A state lawmaker wants to make it easier for people who have been arrested or convicted of a crime and subsequently turned their lives around to seal their legal records.

At issue is whether the 8 million Californians who have served their time, or been arrested, but not charged, should be able to do fundamental things like get jobs, volunteer at their kids’ schools or secure housing. Many of those opportunities are off limits to people with criminal records, even if their convictions have technically been expunged.

The bill, by Los Angeles state Sen. Maria Elena Durazo, calls for all arrest records that don’t result in a conviction to be sealed so they are not publicly accessible. It would also allow records to be sealed for people convicted of felonies who have subsequently finished their prison or jail time and parole or probation, and stayed out of trouble for two years. The measure would exclude sex offenders.

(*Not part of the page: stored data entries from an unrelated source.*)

-- ==== Sys2Proof/Syntax.lean ====
section
/-! DEFINITION. The commands of the block, one constructor per row of the opcode map (spec/30_encoding.md R72). -/

namespace Sys2Proof

/-- A command with the operands its row uses, each in a type that holds exactly its values (30_encoding.md R71, R72):
`a` is A, `b` is B, `c` is C, `fc` is the function code `b = B[7:0]`, `on` is the state bit (`c = C[0]` or `d = D[0]`). -/
inductive Instr where
  /-- NOP, 44_control.md R200. -/
  | nop
  /-- CLR_ERR, 44_control.md R201. -/
  | clrErr
  /-- SET_CHCOUNT B, 44_control.md R202. -/
  | setChcount (b : Word)
  /-- SOFT_RESET, 44_control.md R203. -/
  | softReset
  /-- CRC_INIT, 40_crc.md R104. -/
  | crcInit
  /-- CRC_BYTE A, 40_crc.md R105. -/
  | crcByte (a : Byte)
  /-- TX_BEGIN A, b, 41_frame_tx.md R121. -/
  | txBegin (a fc : Byte)
  /-- TX_BYTE A, 41_frame_tx.md R122. -/
  | txByte (a : Byte)
  /-- TX_U16 B, 41_frame_tx.md R123. -/
  | txU16 (b : Word)
  /-- TX_END, 41_frame_tx.md R124. -/
  | txEnd
  /-- TX_CLEAR, 41_frame_tx.md R125. -/
  | txClear
  /-- ENC_RC A, B, C, 42_encoders.md R144. -/
  | encRc (a : Byte) (b c : Word)
  /-- ENC_WSC A, B, c, 42_encoders.md R145. -/
  | encWsc (a : Byte) (b : Word) (on : Bool)
  /-- ENC_WMC A, B, C, d, 42_encoders.md R146. -/
  | encWmc (a : Byte) (b c : Word) (on : Bool)
  /-- ENC_WMR A, B, C, 42_encoders.md R147. -/
  | encWmr (a : Byte) (b c : Word)
  /-- RX_CLEAR, 43_frame_rx.md R171. -/
  | rxClear
  /-- RX_BYTE A, 43_frame_rx.md R172. -/
  | rxByte (a : Byte)
  /-- DEC_CHECK A, b, 43_frame_rx.md R176. -/
  | decCheck (a fc : Byte)
  /-- DEC_ECHO, 43_frame_rx.md R177. -/
  | decEcho
deriving DecidableEq, Repr

end Sys2Proof
end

"Coming out of the labor movement, to me, the key is a good job. It's the way to build a better life. It's a way to protect and support our loved ones," said Durazo, a Democrat, noting that current law requires the state to keep someone's record on file for 100 years.

"These men and women have completed the sentence they were given. Many of them took classes, enrolled in counseling while they were incarcerated. They pursued rehabilitation work to be ready for their reentry after their release. Instead of being able to put their new skills to use, they are hit with hundreds, if not thousands of restrictions and limitations that keep them from building a new life," she said.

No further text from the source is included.